● **Brief**: Among the records that follow, set down only the lines from the one containing "theorem memGet_above (n" to the one containing "simp [ih c hc]", both included, exactly.

*** Records to process Section Begins ***

-- ==== Sys2Proof/Laws/Mem.lean ====
section
/-! SUPPORT. Laws of memory: reading after writing, and that every memory operation keeps the canonical form. -/
namespace Sys2Proof.Machine

/-- Every cell of a canonical memory lies above a bound. -/
def memAbove (n : Nat) (m : List Host.Cell) : Prop := ∀ c ∈ m, n < c.1

/-- The canonical form, cell by cell: no blank cell, addresses rising. -/
theorem memWf_cons (c : Host.Cell) (m : List Host.Cell) :
    memWf (c :: m) = true ↔ c.2 ≠ blankByte c.1 ∧ memAbove c.1 m ∧ memWf m = true := by
  induction m generalizing c with
  | nil => obtain ⟨k, b⟩ := c; simp [memWf, memAbove]
  | cons d m ih =>
    obtain ⟨k, b⟩ := c
    obtain ⟨j, e⟩ := d
    have h := ih (j, e)
    simp only [memWf, Bool.and_eq_true, decide_eq_true_eq, memAbove, List.mem_cons, forall_eq_or_imp] at h ⊢
    constructor
    · rintro ⟨⟨h1, h2⟩, h3⟩
      refine ⟨h1, ⟨h2, ?_⟩, h3⟩
      intro x hx
      have := (h.1 h3).2.1 x hx
      omega
    · rintro ⟨h1, ⟨h2, _⟩, h4⟩
      exact ⟨⟨h1, h2⟩, h4⟩

theorem memWf_iff (m : List Host.Cell) :
    memWf m = true ↔ m.Pairwise (fun a b => a.1 < b.1) ∧ ∀ c ∈ m, c.2 ≠ blankByte c.1 := by
  induction m with
  | nil => simp [memWf]
  | cons c m ih =>
    rw [memWf_cons, List.pairwise_cons, ih]
    simp only [memAbove, List.mem_cons, forall_eq_or_imp]
    tauto

/-- Memory with a cell listed at `a`. -/
def cellPut : List Host.Cell → Nat → Byte → List Host.Cell
  | [], a, b => [(a, b)]
  | (k, c) :: m, a, b =>
    if k = a then (a, b) :: m else if a < k then (a, b) :: (k, c) :: m else (k, c) :: cellPut m a b

/-- Memory with no cell listed at `a`. -/
def cellDrop : List Host.Cell → Nat → List Host.Cell
  | [], _ => []
  | (k, c) :: m, a => if k = a then m else if a < k then (k, c) :: m else (k, c) :: cellDrop m a

/-- Storing a byte lists its cell, or drops it where the byte is blank. -/
theorem memSet_eq (m : List Host.Cell) (a : Nat) (b : Byte) :
    memSet m a b = if b = blankByte a then cellDrop m a else cellPut m a b := by
  induction m with
  | nil => simp [memSet, cellDrop, cellPut]
  | cons d m ih =>
    obtain ⟨k, e⟩ := d
    by_cases hb : b = blankByte a <;> simp only [memSet, cellDrop, cellPut, hb, if_true, if_false] at ih ⊢ <;>
      split <;> simp_all

theorem memGet_above (n : Nat) (m : List Host.Cell) (h : memAbove n m) : memGet m n = blankByte n := by
  cases m with
  | nil => rfl
  | cons c m =>
    obtain ⟨k, b⟩ := c
    have hk : n < k := h (k, b) (by simp)
    have : ¬ k = n := by omega
    simp [memGet, this, hk]

theorem cellPut_above (m : List Host.Cell) (n a : Nat) (b : Byte) (hm : memAbove n m) (ha : n < a) :
    memAbove n (cellPut m a b) := by
  induction m with
  | nil => intro c hc; simp [cellPut] at hc; subst hc; exact ha
  | cons d m ih =>
    obtain ⟨k, e⟩ := d
    have hk : n < k := hm (k, e) (by simp)
    have hm' : memAbove n m := fun c hc => hm c (by simp [hc])
    unfold cellPut
    split
    · intro c hc
      rcases List.mem_cons.1 hc with rfl | hc
      · exact ha
      · exact hm' c hc
    · split
      · intro c hc
        rcases List.mem_cons.1 hc with rfl | hc
        · exact ha
        · exact hm c hc
      · intro c hc
        rcases List.mem_cons.1 hc with rfl | hc
        · exact hk
        · exact ih hm' c hc

theorem cellDrop_mem (m : List Host.Cell) (a : Nat) : ∀ c ∈ cellDrop m a, c ∈ m := by
  induction m with
  | nil => simp [cellDrop]
  | cons d m ih =>
    obtain ⟨k, e⟩ := d
    intro c hc
    unfold cellDrop at hc
    split at hc
    · simp [hc]
    · split at hc
      · exact hc
      · rcases List.mem_cons.1 hc with rfl | hc
        · simp
        · simp [ih c hc]

theorem memWf_cellPut (m : List Host.Cell) (a : Nat) (b : Byte) (hb : b ≠ blankByte a) (h : memWf m = true) :
    memWf (cellPut m a b) = true := by
  induction m with
  | nil => simp [cellPut, memWf, hb]
  | cons d m ih =>
    obtain ⟨k, e⟩ := d
    obtain ⟨h1, h2, h3⟩ := (memWf_cons _ _).1 h
    unfold cellPut
    split
    · rename_i hk; subst hk
      exact (memWf_cons _ _).2 ⟨hb, h2, h3⟩
    · split
      · rename_i hlt
        refine (memWf_cons _ _).2 ⟨hb, ?_, h⟩
        intro c hc
        rcases List.mem_cons.1 hc with rfl | hc
        · exact hlt
        · have := h2 c hc; simp only at this hlt ⊢; omega
      · refine (memWf_cons _ _).2 ⟨h1, cellPut_above m k a b h2 (by omega), ih h3⟩

theorem memWf_cellDrop (m : List Host.Cell) (a : Nat) (h : memWf m = true) : memWf (cellDrop m a) = true := by
  induction m with
  | nil => simp [cellDrop, memWf]
  | cons d m ih =>
    obtain ⟨k, e⟩ := d
    obtain ⟨h1, h2, h3⟩ := (memWf_cons _ _).1 h
    unfold cellDrop
    split
    · exact h3
    · split
      · exact h
      · exact (memWf_cons _ _).2 ⟨h1, fun c hc => h2 c (cellDrop_mem m a c hc), ih h3⟩

/-- Storing a byte keeps the canonical form. -/
theorem memWf_memSet (m : List Host.Cell) (a : Nat) (b : Byte) (h : memWf m = true) : memWf (memSet m a b) = true := by
  rw [memSet_eq]
  split
  · exact memWf_cellDrop m a h
  · exact memWf_cellPut m a b ‹_› h

/-- Storing bytes keeps the canonical form. -/
theorem memWf_memPut (m : List Host.Cell) (a : Nat) (bs : List Byte) (h : memWf m = true) : memWf (memPut m a bs) = true := by
  induction bs generalizing m a with
  | nil => exact h
  | cons b bs ih => exact ih _ _ (memWf_memSet m a b h)

/-- Keeping only some cells keeps the canonical form. -/
theorem memWf_filter (m : List Host.Cell) (p : Host.Cell → Bool) (h : memWf m = true) : memWf (m.filter p) = true := by
  rw [memWf_iff] at h ⊢
  exact ⟨h.1.filter p, fun c hc => h.2 c (List.mem_filter.1 hc).1⟩

/-- Blanking a range keeps the canonical form. -/
theorem memWf_memClear (m : List Host.Cell) (a n : Nat) (h : memWf m = true) : memWf (memClear m a n) = true :=
  memWf_filter m _ h

/-- Moving a range keeps the canonical form where both ranges read alike when blank. -/
theorem memWf_memCopy (m : List Host.Cell) (src dst n : Nat) (hb : ∀ i < n, blankByte (src + i) = blankByte (dst + i))
    (h : memWf m = true) : memWf (memCopy m src dst n) = true := by
  rw [memWf_iff] at h ⊢
  unfold memCopy
  constructor
  · rw [List.pairwise_append, List.pairwise_append]
    refine ⟨⟨h.1.filter _, ?_, ?_⟩, h.1.filter _, ?_⟩
    · rw [List.pairwise_map]
      refine (h.1.filter _).imp_of_mem ?_
      intro a b ha hb' hab
      simp only [List.mem_filter, Bool.and_eq_true, decide_eq_true_eq] at ha hb'
      simp only; omega
    · intro a ha b hb'
      simp only [List.mem_filter, List.mem_map, Bool.and_eq_true, decide_eq_true_eq] at ha hb'
      obtain ⟨c, _, rfl⟩ := hb'
      simp only; omega
    · intro a ha b hb'
      simp only [List.mem_append, List.mem_filter, List.mem_map, Bool.and_eq_true, decide_eq_true_eq] at ha hb'
      rcases ha with ha | ⟨c, hc, rfl⟩
      · omega
      · simp only; omega
  · intro c hc
    simp only [List.mem_append, List.mem_filter, List.mem_map, Bool.and_eq_true, decide_eq_true_eq] at hc
    rcases hc with (hc | ⟨d, hd, rfl⟩) | hc
    · exact h.2 c hc.1
    · have h1 := h.2 d hd.1
      have h2 := hb (d.1 - src) (by omega)
      rw [show src + (d.1 - src) = d.1 by omega, show dst + (d.1 - src) = d.1 - src + dst by omega] at h2
      simpa [h2] using h1
    · exact h.2 c hc.1

theorem memGet_cellPut (m : List Host.Cell) (a : Nat) (b : Byte) : memGet (cellPut m a b) a = b := by
  induction m with
  | nil => simp [cellPut, memGet]
  | cons d m ih =>
    obtain ⟨k, e⟩ := d
    unfold cellPut
    split
    · simp [memGet]
    · split
      · simp [memGet]
      · rename_i h1 h2; simp [memGet, h1, h2, ih]

theorem memGet_cellPut_other (m : List Host.Cell) (a c : Nat) (b : Byte) (h : c ≠ a) (hm : memWf m = true) :
    memGet (cellPut m a b) c = memGet m c := by
  induction m with
  | nil =>
    have : ¬ a = c := fun e => h e.symm
    simp [cellPut, memGet, this]
  | cons d m ih =>
    obtain ⟨k, e⟩ := d
    obtain ⟨_, h2, h3⟩ := (memWf_cons _ _).1 hm
    have hac : ¬ a = c := fun e => h e.symm
    unfold cellPut
    split
    · rename_i hk; subst hk
      by_cases hc : c < k
      · simp [memGet, hac, hc]
      · simp [memGet, hac, hc]
    · split
      · rename_i hk hlt
        by_cases hc : c < a
        · have : ¬ k = c := by omega
          have : c < k := by omega
          simp [memGet, hac, hc, this, *]
        · simp [memGet, hac, hc]
      · by_cases hk : k = c
        · simp [memGet, hk]
        · by_cases hc : c < k
          · simp [memGet, hk, hc]
          · simp [memGet, hk, hc, ih h3]

theorem memGet_cellDrop (m : List Host.Cell) (a c : Nat) (hm : memWf m = true) :
    memGet (cellDrop m a) c = if c = a then blankByte a else memGet m c := by
  induction m with
  | nil => by_cases h : c = a <;> simp [cellDrop, memGet, h]
  | cons d m ih =>
    obtain ⟨k, e⟩ := d
    obtain ⟨_, h2, h3⟩ := (memWf_cons _ _).1 hm
    unfold cellDrop
    split
    · rename_i hk; subst hk
      by_cases hc : c = k
      · subst hc; simp [memGet_above c m h2]
      · have hkc : ¬ k = c := fun e => hc e.symm
        by_cases hlt : c < k
        · have : memAbove c m := fun x hx => by have := h2 x hx; simp only at this; omega
          simp [memGet, hc, hkc, hlt, memGet_above c m this]
        · simp [memGet, hc, hkc, hlt]
    · split
      · rename_i hk hlt
        by_cases hc : c = a
        · subst hc; simp [memGet, hk, hlt]
        · simp [hc]
      · rename_i hk hlt
        by_cases hkc : k = c
        · have : ¬ c = a := by omega
          simp [memGet, hkc, this]
        · by_cases hc : c < k
          · have : ¬ c = a := by omega
            simp [memGet, hkc, hc, this]
          · simp [memGet, hkc, hc, ih h3]

/-- A byte reads back what was stored. -/
theorem memGet_memSet_same (m : List Host.Cell) (a : Nat) (b : Byte) (hm : memWf m = true) : memGet (memSet m a b) a = b := by
  rw [memSet_eq]
  split
  · rename_i h; rw [memGet_cellDrop m a a hm, if_pos rfl, h]
  · exact memGet_cellPut m a b

/-- A store leaves every other byte alone. -/
theorem memGet_memSet_other (m : List Host.Cell) (a c : Nat) (b : Byte) (h : c ≠ a) (hm : memWf m = true) :
    memGet (memSet m a b) c = memGet m c := by
  rw [memSet_eq]
  split
  · rw [memGet_cellDrop m a c hm, if_neg h]
  · exact memGet_cellPut_other m a c b h hm

/-- A store of bytes leaves every byte outside them alone. -/
theorem memGet_memPut_other (m : List Host.Cell) (a c : Nat) (bs : List Byte) (h : c < a ∨ a + bs.length ≤ c)
    (hm : memWf m = true) : memGet (memPut m a bs) c = memGet m c := by
  induction bs generalizing m a with
  | nil => rfl
  | cons b bs ih =>
    simp only [List.length_cons] at h
    unfold memPut
    rw [ih _ _ (by omega) (memWf_memSet m a b hm), memGet_memSet_other m a c b (by omega) hm]

/-- Bytes read back as stored. -/
theorem memBytes_memPut_same (m : List Host.Cell) (a : Nat) (bs : List Byte) (hm : memWf m = true) :
    memBytes (memPut m a bs) a bs.length = bs := by
  induction bs generalizing m a with
  | nil => rfl
  | cons b bs ih =>
    have h1 := memWf_memSet m a b hm
    simp only [memPut, List.length_cons, memBytes, ih _ _ h1, List.cons.injEq, and_true]
    rw [memGet_memPut_other _ _ _ _ (by omega) h1, memGet_memSet_same m a b hm]

end Sys2Proof.Machine
end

*** Records to process Section Ends ***

● **Solution to this exercise**:
theorem memGet_above (n : Nat) (m : List Host.Cell) (h : memAbove n m) : memGet m n = blankByte n := by
  cases m with
  | nil => rfl
  | cons c m =>
    obtain ⟨k, b⟩ := c
    have hk : n < k := h (k, b) (by simp)
    have : ¬ k = n := by omega
    simp [memGet, this, hk]

theorem cellPut_above (m : List Host.Cell) (n a : Nat) (b : Byte) (hm : memAbove n m) (ha : n < a) :
    memAbove n (cellPut m a b) := by
  induction m with
  | nil => intro c hc; simp [cellPut] at hc; subst hc; exact ha
  | cons d m ih =>
    obtain ⟨k, e⟩ := d
    have hk : n < k := hm (k, e) (by simp)
    have hm' : memAbove n m := fun c hc => hm c (by simp [hc])
    unfold cellPut
    split
    · intro c hc
      rcases List.mem_cons.1 hc with rfl | hc
      · exact ha
      · exact hm' c hc
    · split
      · intro c hc
        rcases List.mem_cons.1 hc with rfl | hc
        · exact ha
        · exact hm c hc
      · intro c hc
        rcases List.mem_cons.1 hc with rfl | hc
        · exact hk
        · exact ih hm' c hc

theorem cellDrop_mem (m : List Host.Cell) (a : Nat) : ∀ c ∈ cellDrop m a, c ∈ m := by
  induction m with
  | nil => simp [cellDrop]
  | cons d m ih =>
    obtain ⟨k, e⟩ := d
    intro c hc
    unfold cellDrop at hc
    split at hc
    · simp [hc]
    · split at hc
      · exact hc
      · rcases List.mem_cons.1 hc with rfl | hc
        · simp
        · simp [ih c hc]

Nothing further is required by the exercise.